[[ Source data, beginning ]]

-- ==== Sys2Proof/Machine/Tumbler.lean ====
section
/-! DEFINITION. Tumbler groups (01 R20-R23, 24 R487-R492): their registers and tables, the consistency test of each, the
boundaries they wait for, landing, and how an apply ends. A group's shadow stands in `regs`, its live set in `live`. -/

namespace Sys2Proof.Machine

/-! Fused settings (22 R449): the value of the highest programmed slot, or the shipped one. A void slot gives none. -/

def FuseSetting.value (f : FuseSetting) (shipped : Nat) : Nat := (f.used.filterMap id).getLastD shipped

def fuseShipped (code : Nat) : Nat := [2, 5, 55, 0, 0, 0, 0, 1].getD (code - 1) 0

def State.fuse (s : State) (code : Nat) : Nat := (s.nv.fuses.getD (code - 1) (.shipped 0)).value (fuseShipped code)

def State.laserCeiling (s : State) (n : Nat) : Nat := (s.nv.ceilings.getD n (.shipped 4)).value 55

/-- The largest speed of a class, in mm/s (22 R449 code 1). -/
def classSpeed (c : Nat) : Nat := [600, 1000, 1450, 2032].getD c 0

/-! What belongs to a group (24 R487). -/

def groupCount (g : Nat) : Nat := [0, 32, 5, 5, 5, 5, 12, 24, 24, 3].getD g 0

def isStationGroup (g : Nat) : Bool := 2 ≤ g && g ≤ 5

/-- The registers of a group instance. -/
def groupRegs (g n : Nat) : List Nat :=
  match g with
  | 1 => [Reg.QUE_BASE_LO n, Reg.QUE_BASE_HI n, Reg.QUE_CFG n, Reg.QUE_WB_LO n, Reg.QUE_WB_HI n]
  | 2 => [Reg.STN_SCAN_CFG n, Reg.STN_START n, Reg.STN_PERIOD_NOM n, Reg.STN_HINGE_OFS n, Reg.STN_DRUM_CFG n,
      Reg.STN_DRUM_CPL n] ++ (List.range 12).map (Reg.STN_FACET n)
  | 3 => [Reg.STN_LINE_CFG n, Reg.STN_PLL_CFG n, Reg.STN_CLK_OUT01 n, Reg.STN_CLK_OUT23 n, Reg.STN_PIX_TARGET n]
  | 4 => (List.range 34).map (Reg.STN_HEAD_OFS n)
  | 5 => [Reg.STN_PRIME_CFG n]
  | 6 => [Reg.DRV_CFG n, Reg.DRV_MOTOR0 n, Reg.DRV_MOTOR1 n, Reg.DRV_PWM n, Reg.DRV_CURLOOP n, Reg.DRV_I_LIMIT n,
      Reg.DRV_ID_LIMIT n]
  | 7 => [Reg.LOOP_CFG n, Reg.LOOP_INSEL01 n, Reg.LOOP_INSEL23 n, Reg.LOOP_OUTSEL n, Reg.LOOP_INT n, Reg.LOOP_REF_CFG n]
  | 8 => [Reg.AXS_CFG n, Reg.AXS_SCALE n, Reg.AXS_ENC_CPS n]
  | _ => []

/-- The channels of an AFE bank (19 R387). -/
def bankOf (c : Nat) : Nat := if c < 60 then 0 else if c < 120 then 1 else 2

def bankChannels (b : Nat) : List Nat := (List.range 160).filter fun c => bankOf c = b

/-- The table entries of a group's shadow that are part of its snapshot. -/
def State.groupTables (s : State) (g n : Nat) : List (Nat × Nat) :=
  match g with
  | 5 => (s.pipe n).dctShadow
  | 7 => (s.loop n).coefShadow.map fun c => (c.1, c.2.toNat)
  | 9 => (bankChannels n).flatMap fun c =>
      [(2 * c, (s.afeChan c).gainShadow.toNat), (2 * c + 1, (s.afeChan c).ofsShadow.toNat)]
  | _ => []

/-- The island of a group instance is power-gated, or its station is going down (21 R437, 24 R492). -/
def State.groupGated (s : State) (g n : Nat) : Bool :=
  isStationGroup g && (!(s.station n).powered || (s.station n).pending.isSome)

/-! The consistency tests. Each says whether the shadow is inconsistent; `imm` reads the shadow. -/

/-- Two live queues would serve one duty (03 R57). -/
def State.twoQueues (s : State) (q : Nat) : Bool :=
  let ty := s.imm (Fld.QUE_TYPE q)
  (List.range 32).any fun r => r ≠ q && s.queueType r = ty &&
    (ty = Ty.EVENT || ty = Ty.SHEET_RECORD || ty = Ty.AUDIT ||
      (ty = Ty.DATA_REQUEST && s.liv (Fld.QUE_STATION r) = s.imm (Fld.QUE_STATION q)))

/-- The ring or its write-back would lie past the top of the address space (03 R57). -/
def State.ringPast (s : State) (q : Nat) : Bool :=
  let ty := s.imm (Fld.QUE_TYPE q)
  let base := s.imm (Fld.QUE_BASE_LO_ADDR_LO q) * 64 + s.imm (Fld.QUE_BASE_HI_ADDR_HI q) * 2 ^ 32
  let wb := s.imm (Fld.QUE_WB_LO_ADDR_LO q) * 4 + s.imm (Fld.QUE_WB_HI_ADDR_HI q) * 2 ^ 32
  ty ≠ Ty.UNUSED && (2 ^ 64 < base + 2 ^ s.imm (Fld.QUE_SIZE_LOG2 q) * entrySize ty || 2 ^ 64 < wb + 4)

def State.badRing (s : State) (q : Nat) : Bool :=
  let size := s.imm (Fld.QUE_SIZE_LOG2 q)
  6 < s.imm (Fld.QUE_TYPE q) || size < 4 || 12 < size ||
    (s.on (Fld.QUE_URGENT q) && s.imm (Fld.QUE_TYPE q) ≠ Ty.SUBMISSION) || s.twoQueues q || s.ringPast q

/-- The speed class is exceeded (22 R449 code 1). -/
def State.overSpeed (s : State) (khz period : Nat) : Bool :=
  classSpeed (s.fuse 1) < (2 * s.imm Fld.BASE_N * 105833 * khz + 10000 * period) / (20000 * period)

/-- The encoder is assigned to a stepper axis other than `but` (14 R289, 16 R333). -/
def State.axisEncoder (s : State) (e but : Nat) : Bool :=
  (List.range 24).any fun a => a ≠ but && s.livOn (Fld.AXS_ENC_EN a) && s.liv (Fld.AXS_ENC_SEL a) = e

/-- The tests of STNn_SCAN: R188, test 5 at the PERIOD_NOM that RUN_N scales (11 R231), R257 and R272. -/
def State.badScan (s : State) (n : Nat) : Bool :=
  let facets := s.imm (Fld.STN_FACETS n)
  let start := s.imm (Fld.STN_START_DOTS n)
  let period := s.imm (Fld.STN_PERIOD_NOM n)
  let run := if s.run.runN = s.run.baseN then period else scaled period s.run.runN s.run.baseN
  let adj (f : Nat) : Int := s.immInt (Fld.STN_START_ADJ n f)
  let live := List.range facets
  let sigs := (live.map fun f => s.immInt (Fld.STN_SIG n f)).sum
  let line := s.lineDots n
  let lead := s.imm (Fld.STN_SYNC_LEAD n)
  let win := s.bdWin n
  let khz := s.liv (Fld.STN_TARGET_KHZ n)
  let adjMax := (live.map adj).foldl max (adj 0)
  facets < 4 || 12 < facets ||
    ((List.range 12).any fun f => facets ≤ f && s.reg (Reg.STN_FACET n f) ≠ 0) ||
    facets < sigs.natAbs ||
    (live.any fun f => (64 * start : Nat) + adj f < 64 * 512) ||
    (live.any fun f => (64 * run : Nat) < (64 * (start + line + lead + win + 64) : Nat) + adj f) ||
    s.axisEncoder (s.imm (Fld.STN_DRUM_ENC n)) 24 || s.imm (Fld.STN_DRUM_CPL n) = 0 ||
    (period : Int) - lead - start - line + (-adjMax) / 64 <
      (s.imm (Fld.STN_APC_DELAY n) + 2 * s.imm (Fld.STN_APC_DOTS n) + 64 : Nat) ||
    badRetrace period line start win khz || s.overSpeed khz period

/-- f_vco and f_pll as fractions of REF_DIV break R205 (10 R205). -/
def badClock (ref nfb div : Nat) : Bool :=
  ref < 1 || 25 < ref || 25 * nfb < 2400 * ref || 3600 * ref < 25 * nfb || div % 4 ≠ 0 || div < 12 || 72 < div ||
    25 * nfb < 50 * ref * div || 200 * ref * div < 25 * nfb

/-- The band does not hold f_vco within BAND_MARGIN, in steps of 0.5 % (10 R206 test 3). -/
def State.badBand (s : State) (n band ref nfb : Nat) : Bool :=
  let m := s.imm (Fld.STN_BAND_MARGIN n)
  !s.on (Fld.STN_BAND_VALID n band) ||
    200 * 25 * nfb < s.imm (Fld.STN_BAND_LO n band) * (200 + m) * ref ||
    s.imm (Fld.STN_BAND_HI n band) * (200 - m) * ref < 200 * 25 * nfb

def State.badLine (s : State) (n : Nat) : Bool :=
  let kdots := s.imm (Fld.STN_LINE_KDOTS n)
  let ref := s.imm (Fld.STN_REF_DIV n)
  let nfb := s.imm (Fld.STN_N_FB n)
  let div0 := s.imm (Fld.STN_DIV0 n)
  let div2 := s.imm (Fld.STN_DIV2 n)
  let div3 := s.imm (Fld.STN_DIV3 n)
  let khz := s.imm (Fld.STN_TARGET_KHZ n)
  let period := s.liv (Fld.STN_PERIOD_NOM n)
  kdots < 4 || 32 < kdots || s.imm (Fld.STN_SEGMENTS n) ≠ kdots || badClock ref nfb div0 ||
    s.badBand n (s.imm (Fld.STN_BAND n)) ref nfb ||
    4 * s.imm (Fld.STN_DIV1 n) ≠ div0 || s.imm (Fld.STN_DELAY1 n) ≠ s.imm (Fld.STN_DELAY0 n) ||
    !s.on (Fld.STN_EN0 n) || !s.on (Fld.STN_EN1 n) || !s.on (Fld.STN_EN3 n) || div3 = 0 ||
    25 * nfb < 10 * ref * div3 || 50 * ref * div3 < 25 * nfb ||
    (s.on (Fld.STN_EN2 n) && div2 ≠ div0 && div2 ≠ 2 * div0) ||
    1500 * (25000 * nfb) < 1000000 * ((khz * ref * div0 : Nat) - (25000 * nfb : Nat) : Int).natAbs ||
    (s.on (Fld.STN_PLL_MODE n) && ref ≠ 1) ||
    badRetrace period (1024 * kdots) (s.liv (Fld.STN_START_DOTS n)) (s.bdWin n) khz || s.overSpeed khz period

/-- The drive-code table and priming (12 R251). -/
def State.badDrive (s : State) (n : Nat) : Bool :=
  let t := (s.pipe n).dctShadow
  let top := min 55 (s.laserCeiling n)
  let columns := List.range 64
  let code := s.imm (Fld.STN_PRIME_CODE n)
  let ceil := s.imm (Fld.STN_PRIME_CEIL n)
  let w := s.imm (Fld.STN_PRIME_W n)
  (columns.any fun c => dctAt t 0 c ≠ 0) || (t.any fun x => top < x.2) ||
    ((List.range 15).any fun l => columns.any fun c => dctAt t (l + 1) c < dctAt t l c) || 8 < w ||
    (w ≠ 0 && (s.imm (Fld.STN_PRIME_GAP n) = 0 || top < code || 16 * ceil < w * code ||
      (columns.any fun c => dctAt t 1 c ≤ ceil)))

/-- The test of R289. POLES always lies within 1 to 16, since 0 reads as 16 (14 R312). -/
def State.badMotor (s : State) (d : Nat) : Bool :=
  let period := s.imm (Fld.DRV_PERIOD d)
  let dead := s.imm (Fld.DRV_DEAD d)
  let imax := s.imm (Fld.DRV_I_MAX d)
  let enc := s.on (Fld.DRV_ENC_EN d)
  let mech := 5 ≤ d && d ≤ 10
  period < 1000 || 12500 < period || dead < 5 || period < 16 * dead ||
    s.imm (Fld.DRV_I_TRIP d) ≤ imax || imax < s.imm (Fld.DRV_ID_FW_MAX d) || imax < s.imm (Fld.DRV_ID_FB d) ||
    enc ≠ mech || s.axisEncoder (s.imm (Fld.DRV_ENC_SEL d)) 24 || (s.on (Fld.DRV_FW_EN d) && 4 < d) ||
    250000 * s.imm Fld.OV1 < s.imm (Fld.DRV_KE d) * s.imm (Fld.DRV_MAX_RPM d)

/-- A reserved KIND or an INDEX out of range among the inputs (15 R316), or a KIND 5 input that names its own slot. -/
def badInput (n : Nat) (sel : Nat × Nat) : Bool :=
  match sel.1 with
  | 0 => false
  | 1 => 12 ≤ sel.2 | 2 => 8 ≤ sel.2 | 3 => 160 ≤ sel.2 | 4 => 8 ≤ sel.2
  | 5 => 96 ≤ sel.2 || sel.2 / 4 = n
  | 6 => 12 ≤ sel.2 | 7 => sel.2 ≠ 0
  | _ => true

/-- A reserved KIND or an INDEX out of range among the outputs (15 R317). -/
def badOutput (sel : Nat × Nat) : Bool :=
  match sel.1 with
  | 0 => false | 1 => 12 ≤ sel.2 | 2 => 4 ≤ sel.2 | 3 => 24 ≤ sel.2 | 4 => false
  | _ => true

/-- The destination is named by another slot's live group (15 R317, R319 test 4). -/
def State.destTaken (s : State) (n : Nat) (d : Nat × Nat) : Bool :=
  1 ≤ d.1 && d.1 ≤ 3 && (List.range 24).any fun m => m ≠ n &&
    (List.range (s.liv (Fld.LOOP_NY m))).any fun k => s.loopOutput m k = d

/-- A slot samples faster than 50 kHz (15 R319 test 2). -/
def State.badRate (s : State) (n : Nat) : Bool :=
  let sample := s.imm (Fld.LOOP_SAMPLE n)
  if s.on (Fld.LOOP_SYNC n) then sample = 0 || s.liv (Fld.DRV_PERIOD (s.imm (Fld.LOOP_SYNC_DRV n))) * sample < 2000
  else sample < 20

def State.badCoef (s : State) (n : Nat) : Bool :=
  let nx := s.imm (Fld.LOOP_NX n)
  let nm := s.imm (Fld.LOOP_NM n)
  let ny := s.imm (Fld.LOOP_NY n)
  let i01 := (s.reg (Reg.LOOP_INSEL01 n)).toNat
  let i23 := (s.reg (Reg.LOOP_INSEL23 n)).toNat
  let out := (s.reg (Reg.LOOP_OUTSEL n)).toNat
  let t (i : Nat) : Int := (Store.get (fun _ => (0 : Word)) (s.loop n).coefShadow i).toInt
  let mode := s.imm (Fld.LOOP_REF_MODE n)
  nx < 1 || 8 < nx || 4 < nm || ny < 1 || 4 < ny || s.badRate n ||
    ((List.range nm).any fun i => badInput n (inputSel i01 i23 i)) ||
    ((List.range ny).any fun k => badOutput (outputSel out k) || s.destTaken n (outputSel out k)) ||
    ((List.range 8).any fun i => bit (s.imm (Fld.LOOP_INT_EN n)) i &&
      (nx ≤ i || ny ≤ bitsOf (s.imm (Fld.LOOP_INT_OUT n)) (2 * i) 2)) ||
    ((List.range ny).any fun k => t (0xB9 + 2 * k) ≤ t (0xB8 + 2 * k)) ||
    mode = 3 || (mode = 1 && (5 ≤ s.imm (Fld.LOOP_REF_STN n) || !(s.station (s.imm (Fld.LOOP_REF_STN n))).powered)) ||
    (mode = 2 && s.imm (Fld.LOOP_REF_SLOT n) = n)

def State.badGeom (s : State) (n : Nat) : Bool :=
  let period := s.imm (Fld.AXS_PERIOD n)
  let g := s.imm (Fld.AXS_GROUP n)
  let e := s.imm (Fld.AXS_ENC_SEL n)
  let others := (List.range 24).filter fun m => m ≠ n && s.liv (Fld.AXS_GROUP m) = g
  8 < s.imm (Fld.AXS_MICRO n) || period < 1000 || 5000 < period || (8 ≤ g && g ≠ 15) || (g < 8 && 6 ≤ others.length) ||
    (g < 8 && s.imm (Fld.AXS_SCALE n) = 0) ||
    (s.on (Fld.AXS_ENC_EN n) && (s.imm (Fld.AXS_ENC_CPS n) = 0 || s.axisEncoder e n ||
      ((List.range 5).any fun m => (s.station m).powered && s.liv (Fld.STN_DRUM_ENC m) = e) ||
      ((List.range 12).any fun d => s.livOn (Fld.DRV_ENC_EN d) && s.liv (Fld.DRV_ENC_SEL d) = e)))

/-- OFS in [11:0] is signed; GAIN of channels 0 to 151 is not 0 (19 R397). -/
def State.badChannels (s : State) (b : Nat) : Bool :=
  (bankChannels b).any fun c =>
    signed 12 (s.afeChan c).ofsShadow.toNat = -2048 || (c < 152 && (s.afeChan c).gainShadow = 0)

/-- The group's shadow is inconsistent (01 R20, R22). STNn_HEAD has no test of its own (11 R221). -/
def State.inconsistent (s : State) (g n : Nat) : Bool :=
  match g with
  | 1 => s.badRing n | 2 => s.badScan n | 3 => s.badLine n | 5 => s.badDrive n | 6 => s.badMotor n
  | 7 => s.badCoef n | 8 => s.badGeom n | 9 => s.badChannels n
  | _ => false

/-- A loop slot that is neither OPEN nor off (15 R319). -/
def State.slotClosed (s : State) (g n : Nat) : Bool :=
  g = Grp.LOOP_COEF && ((s.loop n).state = .closed || (s.loop n).state = .fenced)

/-- The checks of an apply before its snapshot is taken, in the order of the packet checks (24 R492). -/
def applyChecks (s : State) (g n : Nat) : List (Bool × Nat) :=
  [(s.groupGated g n && n < 5, St.DOMAIN_OFF), (s.slotClosed g n, St.LOOP_CLOSED),
    (groupCount g ≠ 0 && groupCount g ≤ n, St.BAD_TARGET), (groupCount g = 0, St.BAD_PARAM),
    (s.inconsistent g n, St.TUMBLER_INCONSISTENT)]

[[ Source data, end ]]

Please give an exact copy of the entries above, from the line with "let lead := s.imm (Fld.STN_SYNC_LEAD n)" down to the line with "facets < sigs.natAbs ||", inclusive, and nothing else.

  let lead := s.imm (Fld.STN_SYNC_LEAD n)
  let win := s.bdWin n
  let khz := s.liv (Fld.STN_TARGET_KHZ n)
  let adjMax := (live.map adj).foldl max (adj 0)
  facets < 4 || 12 < facets ||
    ((List.range 12).any fun f => facets ≤ f && s.reg (Reg.STN_FACET n f) ≠ 0) ||
    facets < sigs.natAbs ||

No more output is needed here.